-- ==== Sys2Proof/Tests/Slice0.lean ====
section
/-! SUPPORT. The model's own tests: expected results are the spec's (95_test_vectors.md and the worked
examples of the rules), never the model's. The last section shows, for every statement of Obligations.lean
that has hypotheses, a concrete input that meets them together. -/

namespace Sys2Proof.Tests

open Sys2Proof Sys2Proof.Machine

/-! ### Helpers -/

/-- The state an outcome gives, if it gives one. -/
def after (o : Host.Outcome State Fault Refusal) : Option State :=
  match o with
  | .next t => some t
  | .fault _ => none
  | .refused _ => none

/-- An engine with these registers. -/
def engine (W : Nat) (state initState : Row W) (rule : RuleTable) (mode : Mode) (configured : Bool)
    (fault : BitVec 2) : Engine W :=
  { state, initState, rule, mode, configured, fault, resetCount := 0 }

/-- A machine with this engine, idle. -/
def idle (e : Engine Config.W) : State := { engine := e, inputs := [], responses := [] }

/-- A configured machine: row 0x64, restore point 0x38, rule 30, FIXED. -/
def configured : State := idle (engine Config.W 0x64 0x38 30 .fixed true 0)

/-- An unconfigured machine that has seen no fault. -/
def unconfigured : State := idle (engine Config.W 0x64 0x38 30 .fixed false 0)

/-! ### WellFormed: an ill-formed term for each check -/

theorem test_wf_reserved_is_no_operation : Instr.WellFormed .reserved = false := by decide
theorem test_wf_rule_256 : (Request.setRule 256).WellFormed 3 = false := by decide
theorem test_wf_mode_2 : (Request.setBoundaryMode 2).WellFormed 3 = false := by decide
/-- V8. -/
theorem test_wf_short_sequence : (Request.setState [1, 0, 1]).WellFormed 8 = false := by decide
theorem test_wf_cell_2 : (Request.setState [1, 2, 1]).WellFormed 3 = false := by decide
theorem test_wf_new_each_operand :
    (Request.new 256 0 [1, 0]).WellFormed 2 = false ∧ (Request.new 0 2 [1, 0]).WellFormed 2 = false ∧
    (Request.new 0 0 [1]).WellFormed 2 = false ∧ (Request.new 0 0 [1, 2]).WellFormed 2 = false ∧
    (Request.new 255 1 [1, 0]).WellFormed 2 = true := by decide

/-! ### Decoding: words written out from R50 and R60 -/

/-- V16: bits all ones, rule 0x1E, mode 0, op 001. -/
theorem test_decode_new :
    decode 0xFFFFFFFFFFFFFFFFFFFFFFFFFFFFFFFF1E1 = .new 30 .fixed (BitVec.allOnes 128) := by
  decide +kernel
/-- `bits = 1`, `rule = 0xB8`, `mode = 1`, `op = 001`: 1*4096 + 184*16 + 8 + 1. -/
theorem test_decode_new_periodic : decode 0x1B89 = .new 184 .periodic 1 := by decide +kernel
/-- V17 and, with every ignored field set (as V29), the same command. -/
theorem test_decode_step :
    decode 0b010 = .step ∧ decode 0xFFFFFFFFFFFFFFFFFFFFFFFFFFFFFFFFFF2 = .step := by decide +kernel
/-- V18, V30. -/
theorem test_decode_readState : decode 0b011 = .readState ∧ decode 0xA5A5B = .readState := by
  decide +kernel
/-- V19, V31. -/
theorem test_decode_setRule :
    decode 0b0110_1110_0_100 = .setRule 110 ∧ decode 0x12344 = .setRule 0x34 := by decide +kernel
/-- V23, V24, V32. -/
theorem test_decode_setBoundaryMode :
    decode 0b0101 = .setBoundaryMode .fixed ∧ decode 0b1101 = .setBoundaryMode .periodic ∧
    decode 0xFFFFD = .setBoundaryMode .periodic := by decide +kernel
/-- V25, V33. -/
theorem test_decode_setState :
    decode 0b0001_0000_0000_0000_0_110 = .setState 0b00010000 ∧ decode 0x81FF6 = .setState 0x81 := by
  decide +kernel
/-- V28, V34. -/
theorem test_decode_reset : decode 0b111 = .reset ∧ decode 0xFFFF7 = .reset := by decide +kernel
/-- V35 to V37. -/
theorem test_decode_reserved :
    decode 0 = .reserved ∧ decode 0xABCD0 = .reserved ∧ decode 0x8 = .reserved := by decide +kernel

/-- V10 to V15 and V27, at their own widths: the fields at the document's places. -/
theorem test_fields_narrow :
    assembleWord (0xFF : Row 8) 30 .fixed 1 = 0xFF1E1 ∧
    assembleWord (0x81 : Row 8) 90 .periodic 1 = 0x815A9 ∧
    assembleWord (0xCA : Row 8) 184 .periodic 1 = 0xCAB89 ∧
    assembleWord (0b11010 : Row 5) 184 .periodic 1 = 0x1AB89 ∧
    assembleWord (0x01 : Row 8) 0 .fixed 6 = 0x01006 := by decide +kernel
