/-- SCOPE codes; 6 and 7 are illegal (R49). -/
def scopeOf (c : Nat) : Option Scope :=
  match c with
  | 0 => some .strand | 1 => some .core | 2 => some .die | 3 => some .dev | 4 => some .fab | 5 => some .sys
  | _ => none

/-- The code of a scope. -/
def scopeCode (sc : Scope) : Nat :=
  match sc with
  | .strand => 0 | .core => 1 | .die => 2 | .dev => 3 | .fab => 4 | .sys => 5

/-- ORD codes (R49). -/
def orderingOf (c : Nat) : Ordering :=
  match c with
  | 0 => .rlx | 1 => .acq | 2 => .rel | _ => .acqRel

/-- The code of an order. -/
def orderingCode (od : Ordering) : Nat :=
  match od with
  | .rlx => 0 | .acq => 1 | .rel => 2 | .acqRel => 3

/-- RM codes; 6 and 7 are illegal (R49). -/
def roundingOf (c : Nat) : Option Rounding :=
  match c with
  | 0 => some .rne | 1 => some .rz | 2 => some .rdn | 3 => some .rup | 4 => some .rna | 5 => some .rsd
  | _ => none

/-- The code of a rounding mode. -/
def roundingCode (rm : Rounding) : Nat :=
  match rm with
  | .rne => 0 | .rz => 1 | .rdn => 2 | .rup => 3 | .rna => 4 | .rsd => 5

/-- Words of major 0x01, part 1 (R50). -/
def decodeMajor01Part1 (n : Nat) : Option Instr :=
  if fieldOf n 0 11 = 0 then some (.add (regOf n 21) (regOf n 16) (regOf n 11))
  else if fieldOf n 0 11 = 64 then some (.sub (regOf n 21) (regOf n 16) (regOf n 11))
  else if fieldOf n 0 11 = 128 then some (.and (regOf n 21) (regOf n 16) (regOf n 11))
  else if fieldOf n 0 11 = 192 then some (.or (regOf n 21) (regOf n 16) (regOf n 11))
  else if fieldOf n 0 11 = 256 then some (.xor (regOf n 21) (regOf n 16) (regOf n 11))
  else if fieldOf n 0 11 = 320 then some (.andn (regOf n 21) (regOf n 16) (regOf n 11))
  else if fieldOf n 0 11 = 384 then some (.sll (regOf n 21) (regOf n 16) (regOf n 11))
  else if fieldOf n 0 11 = 448 then some (.srl (regOf n 21) (regOf n 16) (regOf n 11))
  else if fieldOf n 0 11 = 512 then some (.sra (regOf n 21) (regOf n 16) (regOf n 11))
  else if fieldOf n 0 11 = 576 then some (.slt (regOf n 21) (regOf n 16) (regOf n 11))
  else if fieldOf n 0 11 = 640 then some (.sltu (regOf n 21) (regOf n 16) (regOf n 11))
  else if fieldOf n 0 11 = 704 then some (.min (regOf n 21) (regOf n 16) (regOf n 11))
  else if fieldOf n 0 11 = 768 then some (.max (regOf n 21) (regOf n 16) (regOf n 11))
  else if fieldOf n 0 11 = 832 then some (.minu (regOf n 21) (regOf n 16) (regOf n 11))
  else none
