-- ==== Sys2Proof/Config.lean ====
section
/-! DEFINITION. What an implementation fixes: the sizes of this part, and the free values, which are constants
without a body, so that nothing can be proved of the value the spec leaves open. -/

namespace Sys2Proof.Config

/-- Register length in bits (R6, R141). -/
def vmax : Nat := 16384

/-- Bits of a mask register: vmax/8 (R141). -/
def mlen : Nat := 2048

/-- Cores of the device (R14). -/
def cores : Nat := 192

/-- Strands of a core (R20). -/
def strands : Nat := 24

/-- Scratchpad bytes of a core (R20). -/
def spadBytes : Nat := 0x400000

/-- SDM bytes of a core (R20). -/
def sdmBytes : Nat := 0x40000

/-- Device memory bytes (R15, R185). -/
def deviceBytes : Nat := 0x8000000000

/-- Bytes of one core's saved context (R329). -/
def contextBytes : Nat := 0x840000

/-- The agent that moves when the agenda is empty: a core number and, below it, a strand or the control hart (log 4). -/
opaque freeTurn : Nat → Nat

/-- Time that has passed when a counter is read: cycles or nanoseconds (R321, log 6). -/
opaque elapsed : Nat → Nat

/-- Whether an access uses the cached translation of a page whose tables have changed and that no shoot-down has named
yet: true for the cached one (R302, log 10). Arguments: tick and virtual page. -/
opaque usesCached : Nat → Nat → Bool

/-- Which of the two values next to the exact result `fspec` delivers on f32, where the bound is 1 ulp: true for the
one further from zero (R214, log 13). Arguments: container and mantissa width of the format, function, operand bits, rounding code. -/
opaque fspecOuter : Nat → Nat → Nat → Nat → Nat → Bool

/-- The interpolated value that stands for x under `.rsd`, as the fraction p of R135 (R214, log 13). Arguments: container
and mantissa width of the format, function and operand bits. -/
opaque fspecFraction : Nat → Nat → Nat → Nat → Nat

/-- A tie under `.rne` between the largest value of a CLASS 1 format and the next exponent's first, whose lowest mantissa
bits are both 0: true for the further one from zero, which overflows (R135, log 35). -/
opaque nanGapUp : Bool

/-- How many elements at or above `vstart` a stopped load or store has performed besides those below it (R195, R304, log 28).
Argument: tick. -/
opaque ranAhead : Nat → Nat

/-- PENDING of a barrier after a drain that takes it below -2^55 (R275, log 31). -/
opaque pendingBelow : Nat → BitVec 56

/-- The public key that verifies firmware images, as the 64 bytes of its coordinates, whose SHA-256 digest is fused at manufacture
(R355, log 15). -/
opaque verifyingKey : List Byte

/-- The root image that the part was delivered with (R355, R358, log 15). -/
opaque deliveredRoot : List Byte
/-- The service image that the part was delivered with (R355, R358, log 15). -/
opaque deliveredService : List Byte

/-- KIND in the header of a firmware image: true for root (R355, log 15). -/
opaque imageRoot : List Byte → Bool
/-- VERSION in the header of a firmware image (R355, log 15). -/
opaque imageVersion : List Byte → BitVec 32
/-- SIZE in the header of a firmware image: the bytes of its body (R355, log 15). -/
opaque imageSize : List Byte → Nat

/-- The bytes that stand for the capability masks and pricking tables by core (R357, log 15). -/
opaque maskBytes : List (Word × List Nat) → List Byte

/-- The bytes of the certificate chain in slot 0 before the public key of its last certificate, the identity key's (R357, log 15). -/
opaque chainBefore : List Byte
/-- The bytes of that certificate behind its public key, its signature among them (R357, log 15). -/
opaque chainAfter : List Byte

/-- CTExponent of the SPDM capabilities: how long the device may take for a signature or a measurement (R357, log 15). -/
opaque spdmTimeout : Byte
/-- DMTF value type of the measurement of an index (R357, log 15). -/
opaque measurementType : Nat → Byte
/-- The 32-byte nonce of an SPDM response at a tick (R357, log 15). -/
opaque spdmNonce : Nat → BitVec 256
/-- The device's identity key: the secret number of an ECDSA key on P-256 (R4, R357, log 15). -/
opaque identityKey : Nat
/-- The secret number that an ECDSA signature draws at a tick (R357, log 15). -/
opaque signatureNonce : Nat → Nat

/-- The bytes of the start record in host memory, from the entries' STEP, UNIT, RESULT and CAUSE (R356, R358, log 15). -/
opaque startRecordImage : List (Nat × Nat × Nat × Nat) → List Byte

/-- The serial number of the part (R356, log 15). -/
opaque serialNumber : Word

/-- The FORM field of the part: false package, true module (R1, R356, log 15). -/
opaque moduleForm : Bool

/-- The rated current of compute die d's core rail (R362, log 15). -/
opaque railRating : Nat → BitVec 16

/-- How many flits of a class beyond one a port may send before the peer returns a credit (R349, log 46). -/
opaque moreCredits : Nat

/-- Plane pairs that the running matrix instruction has completed when a halt strikes at a tick (R231, log 30). -/
opaque pairsDone : Nat → Nat

/-- Byte i of an area of a saved context whose inner layout the spec does not give, by the area's offset and the values it
holds (R329, log 11). -/
opaque contextByte : Nat → List Nat → Nat → Byte

end Sys2Proof.Config
end

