-- ==== Sys2Proof/Machine/Ports.lean ====
section
/-! DEFINITION. Link ports: routes, traffic classes and credits, and sending flits (R297, R340, R349, R351). -/

namespace Sys2Proof.Machine

/-- A link port. -/
def State.port (s : State) (p : Nat) : Port := Table.get Port.reset s.ports p

/-- Replace a link port. -/
def State.setPort (s : State) (p : Nat) (q : Port) : State := { s with ports := Table.set Port.reset s.ports p q }

/-- The port that carries traffic to device n, where its ROUTE entry is valid (R349). -/
def State.route (s : State) (n : Nat) : Option Nat :=
  let r := Table.get 0 s.routes n
  if r.getLsbD 5 then some (r.toNat % 32) else none

/-- The target of a load, where it has one (R349). -/
def flitTarget (l : FlitLoad) : Option Nat :=
  match l with
  | .idle => none
  | .part t _ _ _ => some t
  | .write t _ _ _ _ _ _ => some t
  | .writeAck t _ _ => some t
  | .request t _ _ _ _ _ _ _ => some t
  | .response t _ _ _ _ _ => some t
  | .reduce t _ => some t
  | .reduceAck t _ _ => some t

/-- The device that a load comes from, where the load says so. -/
def flitSource (l : FlitLoad) : Option Nat :=
  match l with
  | .idle => none
  | .part _ d _ _ => some d
  | .write _ src _ _ _ _ _ => some src.device
  | .writeAck _ _ d => some d
  | .request _ src _ _ _ _ _ _ => some src.device
  | .response _ _ d _ _ _ => some d
  | .reduce _ pkt => some pkt.device
  | .reduceAck _ _ _ => none

/-- The job that a load belongs to on the device that owns its access, with that device; an answer belongs to the access
that it answers. -/
def flitOwner (l : FlitLoad) : Option (Nat × BitVec 64) :=
  match l with
  | .idle => none
  | .part _ d job _ => some (d, job)
  | .write _ src _ _ _ _ _ => some (src.device, src.job)
  | .writeAck _ src _ => some (src.device, src.job)
  | .request _ src _ _ _ _ _ _ => some (src.device, src.job)
  | .response _ src _ _ _ _ => some (src.device, src.job)
  | .reduce _ pkt => some (pkt.device, pkt.job)
  | .reduceAck _ pkt _ => some (pkt.device, pkt.job)

/-- Credits of the class of a load: one, and none for a load without a class. Acknowledgements travel with the responses
(R297; log 46). -/
def flitCredit (l : FlitLoad) : Credits :=
  match l with
  | .idle => ⟨0, 0, 0⟩
  | .part _ _ _ cls => cls
  | .write _ _ _ _ _ _ _ => ⟨1, 0, 0⟩
  | .reduce _ _ => ⟨0, 0, 1⟩
  | _ => ⟨0, 1, 0⟩

/-- More credits. -/
def addCredits (a b : Credits) : Credits := ⟨a.posted + b.posted, a.nonPosted + b.nonPosted, a.reduce + b.reduce⟩

/-- Fewer credits. -/
def subCredits (a b : Credits) : Credits := ⟨a.posted - b.posted, a.nonPosted - b.nonPosted, a.reduce - b.reduce⟩

/-- Another flit that uses `c` is within the credits that the peer has given (R349, log 46). -/
def creditRoom (used c : Credits) : Bool :=
  let within (u n : Nat) : Bool := n = 0 || u < Config.moreCredits + 1
  within used.posted c.posted && within used.nonPosted c.nonPosted && within used.reduce c.reduce

/-- What the device's condition lets its ports send. -/
structure LinkRule where
  /-- The device has a fabric number, and so sends fabric traffic (R340). -/
  fabric : Bool
  /-- The hold buffer of the import windows is full: credits of the reduce class are withheld (R348). -/
  full   : Bool
  deriving DecidableEq, Repr

/-- Packets that the hold buffer takes (R348). -/
def holdSize : Nat := 64

/-- The hold buffer of the import windows has no room for another packet (R348). -/
def State.holdFull (s : State) : Bool := holdSize ≤ s.heldPkts.length

/-- The condition of the device for its ports. -/
def State.linkRule (s : State) : LinkRule := { fabric := s.devid ≠ 0, full := s.holdFull }

/-- The credits that a flit returns, of those owed; the rest stays owed (R348, R349). -/
def LinkRule.returned (c : LinkRule) (owed : Credits) : Credits := if c.full then { owed with reduce := 0 } else owed

/-- A port sends a flit: it takes the next sequence number, returns the credits that are due, and stays in the replay buffer
until acknowledged (R349). -/
def Port.send (q : Port) (c : LinkRule) (nak : Bool) (l : FlitLoad) : Port :=
  { q with
    sendSeq := q.sendSeq + 1
    used := addCredits q.used (flitCredit l)
    owed := subCredits q.owed (c.returned q.owed)
    replay := q.replay ++
      [{ seq := q.sendSeq, crcOk := true, ack := q.recvSeq - 1, nak := nak, credits := c.returned q.owed, load := l }] }

/-- A port may send a load now: it is UP, its replay buffer of 256 flits has room, the class has a credit, and traffic of the
fabric is on (R340, R349, R351). -/
def Port.maySend (q : Port) (c : LinkRule) (l : FlitLoad) : Bool :=
  q.st = .up && q.replay.length < 256 && creditRoom q.used (flitCredit l) && (c.fabric || (flitTarget l).isNone)

/-- A port sends the flits that wait, in order; one that it may not send holds back those behind it for the same target
(R297, R349, R351). `held` are the targets held back. -/
def Port.sendQueued (q : Port) (c : LinkRule) (held : List Nat) : List Flit → Port
  | [] => { q with queue := [] }
  | f :: rest =>
    let t := (flitTarget f.load).getD 0
    if q.maySend c f.load && !held.contains t then (q.send c f.nak f.load).sendQueued c held rest
    else
      let r := q.sendQueued c (t :: held) rest
      { r with queue := f :: r.queue }

/-- A flit that waits to be sent. -/
def waitingFlit (nak : Bool) (l : FlitLoad) : Flit :=
  { seq := 0, crcOk := true, ack := 0, nak := nak, credits := ⟨0, 0, 0⟩, load := l }

/-- A flit joins the queue of port p, which sends what it may. -/
def State.pushFlit (s : State) (p : Nat) (f : Flit) : State :=
  let q := s.port p
  s.setPort p (q.sendQueued s.linkRule [] (q.queue ++ [f]))

/-- A flit for device n goes to the port of its route; without a route, or while the device sends no fabric traffic, it is
dropped (R340, R349). -/
def State.sendFlit (s : State) (n : Nat) (l : FlitLoad) : State :=
  match s.route n with
  | none => s
  | some p => if s.devid = 0 then s else s.pushFlit p (waitingFlit false l)

/-- Bytes of an addition in a packet: an integer's own, and 4 for what goes into a wide cell (R202, log 46). -/
def addBytes (a : ReduceAdd) : Nat :=
  match a with
  | .int _ n _ => n
  | .cell _ _ _ => 4

/-- Bytes of a load's payload (R349, log 46). -/
def flitBytes (l : FlitLoad) : Nat :=
  match l with
  | .write _ _ _ _ data _ _ => data.length
  | .response _ _ _ _ data _ => data.length
  | .reduce _ pkt => (pkt.adds.map addBytes).sum
  | _ => 0

/-- The flits before the last of a load whose payload needs several of 240 bytes (R349, log 46). -/
def flitParts (l : FlitLoad) : List FlitLoad :=
  match flitTarget l, flitOwner l with
  | some t, some o => List.replicate ((flitBytes l - 1) / 240) (.part t o.1 o.2 (flitCredit l))
  | _, _ => []

/-- A load for device n, in one flit or several (R349). -/
def State.queueFlit (s : State) (n : Nat) (l : FlitLoad) : State :=
  (flitParts l ++ [l]).foldl (fun t f => t.sendFlit n f) s

/-- Traffic for device n can no longer arrive: no route, or a port that is DOWN (R352). -/
def State.cutOff (s : State) (n : Nat) : Bool :=
  match s.route n with
  | some p => (s.port p).st = .down
  | none => true

end Sys2Proof.Machine
end

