-- ==== Sys2Proof/Machine/Hart.lean ====
section
/-! DEFINITION. The control hart's RISC-V instructions: base, M, A, Zicsr, Zifencei, Zba and Zbb, with their CSRs (R90 to
R93, R318; RISC-V where the spec leaves to it what they do, log 12). -/

namespace Sys2Proof.Machine

/-! ## Arithmetic -/

/-- Signed division, rounding to zero; by zero it is -1 (M extension). -/
def rvDiv (a b : Int) : Int := if b = 0 then -1 else a.tdiv b

/-- Signed remainder; by zero it is the dividend (M extension). -/
def rvRem (a b : Int) : Int := if b = 0 then a else a.tmod b

/-- Rotation to the left. -/
def rotateLeft {w : Nat} (a : BitVec w) (n : Nat) : BitVec w := (a <<< (n % w)) ||| (a >>> (w - n % w))

/-- The low 32 bits, zero-extended. -/
def uw (a : Word) : Word := a &&& 0xFFFFFFFF

/-- A truth value as a register. -/
def bool1 (b : Bool) : Word := if b then 1 else 0

/-- Register operations on 64 bits. -/
def aluOp (op : AluOp) (a b : Word) : Word :=
  let sh := b.toNat % 64
  match op with
  | .add => a + b
  | .sub => a - b
  | .sll => a <<< sh
  | .slt => bool1 (a.toInt < b.toInt)
  | .sltu => bool1 (a.toNat < b.toNat)
  | .xor => a ^^^ b
  | .srl => a >>> sh
  | .sra => a.sshiftRight sh
  | .or => a ||| b
  | .and => a &&& b
  | .andn => a &&& ~~~ b
  | .orn => a ||| ~~~ b
  | .xnor => ~~~ (a ^^^ b)
  | .max => if a.toInt < b.toInt then b else a
  | .maxu => if a.toNat < b.toNat then b else a
  | .min => if a.toInt < b.toInt then a else b
  | .minu => if a.toNat < b.toNat then a else b
  | .rol => rotateLeft a sh
  | .ror => rotateLeft a (64 - sh)
  | .sh1add => b + (a <<< 1)
  | .sh2add => b + (a <<< 2)
  | .sh3add => b + (a <<< 3)
  | .adduw => b + uw a
  | .sh1adduw => b + (uw a <<< 1)
  | .sh2adduw => b + (uw a <<< 2)
  | .sh3adduw => b + (uw a <<< 3)
  | .slliuw => uw a <<< sh
  | .mul => a * b
  | .mulh => BitVec.ofInt 64 (a.toInt * b.toInt / 2 ^ 64)
  | .mulhsu => BitVec.ofInt 64 (a.toInt * b.toNat / 2 ^ 64)
  | .mulhu => BitVec.ofNat 64 (a.toNat * b.toNat / 2 ^ 64)
  | .div => BitVec.ofInt 64 (rvDiv a.toInt b.toInt)
  | .divu => if b = 0 then ~~~ 0 else BitVec.ofNat 64 (a.toNat / b.toNat)
  | .rem => BitVec.ofInt 64 (rvRem a.toInt b.toInt)
  | .remu => if b = 0 then a else BitVec.ofNat 64 (a.toNat % b.toNat)

/-- Register operations on the low 32 bits. -/
def aluWOp (op : AluWOp) (x y : Word) : Word :=
  let a : BitVec 32 := x.setWidth 32
  let b : BitVec 32 := y.setWidth 32
  let sh := y.toNat % 32
  let r : BitVec 32 := match op with
    | .addw => a + b
    | .subw => a - b
    | .sllw => a <<< sh
    | .srlw => a >>> sh
    | .sraw => a.sshiftRight sh
    | .rolw => rotateLeft a sh
    | .rorw => rotateLeft a (32 - sh)
    | .mulw => a * b
    | .divw => BitVec.ofInt 32 (rvDiv a.toInt b.toInt)
    | .divuw => if b = 0 then ~~~ 0 else BitVec.ofNat 32 (a.toNat / b.toNat)
    | .remw => BitVec.ofInt 32 (rvRem a.toInt b.toInt)
    | .remuw => if b = 0 then a else BitVec.ofNat 32 (a.toNat % b.toNat)
  r.signExtend 64

/-- Leading zeros of the low w bits. -/
def leadingZeros (w x : Nat) : Nat := if x % 2 ^ w = 0 then w else w - 1 - Nat.log2 (x % 2 ^ w)

/-- Trailing zeros of the low w bits. -/
def trailingZeros (w x : Nat) : Nat := ((List.range w).find? x.testBit).getD w

/-- One-operand operations of Zbb. -/
def unaryOp (op : UnaryOp) (a : Word) : Word :=
  let n := a.toNat
  match op with
  | .clz => BitVec.ofNat 64 (leadingZeros 64 n)
  | .ctz => BitVec.ofNat 64 (trailingZeros 64 n)
  | .cpop => BitVec.ofNat 64 (popCount 64 n)
  | .clzw => BitVec.ofNat 64 (leadingZeros 32 n)
  | .ctzw => BitVec.ofNat 64 (trailingZeros 32 n)
  | .cpopw => BitVec.ofNat 64 (popCount 32 (n % 2 ^ 32))
  | .sextb => (a.setWidth 8).signExtend 64
  | .sexth => (a.setWidth 16).signExtend 64
  | .zexth => a &&& 0xFFFF
  | .orcb => BitVec.ofNat 64 (leNat ((leBytes 8 n).map fun b => if b = 0 then 0 else 0xFF))
  | .rev8 => BitVec.ofNat 64 (leNat (leBytes 8 n).reverse)

/-- Branch conditions. -/
def branchTaken (op : BranchOp) (a b : Word) : Bool :=
  match op with
  | .eq => a = b
  | .ne => a ≠ b
  | .lt => a.toInt < b.toInt
  | .ge => b.toInt ≤ a.toInt
  | .ltu => a.toNat < b.toNat
  | .geu => b.toNat ≤ a.toNat

/-- The new value of a read-modify-write on w bits. -/
def amoOp (op : AmoOp) (w : Nat) (old v : Nat) : Nat :=
  match op with
  | .swap => v
  | .add => (old + v) % 2 ^ w
  | .xor => old ^^^ v
  | .and => old &&& v
  | .or => old ||| v
  | .min => if toSigned w old ≤ toSigned w v then old else v
  | .max => if toSigned w old ≤ toSigned w v then v else old
  | .minu => Nat.min old v
  | .maxu => Nat.max old v

/-! ## Control and status registers -/

/-- Request the stop of the strands that bits of v name; a strand that executes nothing has its bit cleared (R318). -/
def Core.requestStops (c : Core) (v : Word) : Core :=
  (List.range c.strandCount).foldl (fun c k =>
    let bit : BitVec 24 := BitVec.ofNat 24 (2 ^ k)
    if v.getLsbD k then
      if (c.strand k).st = .block || (c.strand k).st = .self then { c with kpre := c.kpre ||| bit }
      else { c with kpre := c.kpre &&& ~~~ bit }
    else c) c

/-- A counter read: gated by `mcounteren` in U-mode, 0 with DET_READ in deterministic mode (R90). -/
def State.readCounter (s : State) (csr : Nat) (k : State → State × Word) : Option (State × Word) :=
  if s.hart.mode = .u && !s.hart.mcounteren.getLsbD (csr % 32) then none
  else if s.myCore.det then some (s.markDetRead, 0)
  else some (k s)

════════════════════

Instructions for the task - Only the lines from the beginning of the material above through the line with "no fault. -/" are wanted; extract them exactly.

Task output -
-- ==== Sys2Proof/Tests/Slice0.lean ====
section
/-! SUPPORT. The model's own tests: expected results are the spec's (95_test_vectors.md and the worked
examples of the rules), never the model's. The last section shows, for every statement of Obligations.lean
that has hypotheses, a concrete input that meets them together. -/

namespace Sys2Proof.Tests

open Sys2Proof Sys2Proof.Machine

/-! ### Helpers -/

/-- The state an outcome gives, if it gives one. -/
def after (o : Host.Outcome State Fault Refusal) : Option State :=
  match o with
  | .next t => some t
  | .fault _ => none
  | .refused _ => none

/-- An engine with these registers. -/
def engine (W : Nat) (state initState : Row W) (rule : RuleTable) (mode : Mode) (configured : Bool)
    (fault : BitVec 2) : Engine W :=
  { state, initState, rule, mode, configured, fault, resetCount := 0 }

/-- A machine with this engine, idle. -/
def idle (e : Engine Config.W) : State := { engine := e, inputs := [], responses := [] }

/-- A configured machine: row 0x64, restore point 0x38, rule 30, FIXED. -/
def configured : State := idle (engine Config.W 0x64 0x38 30 .fixed true 0)

/-- An unconfigured machine that has seen no fault. -/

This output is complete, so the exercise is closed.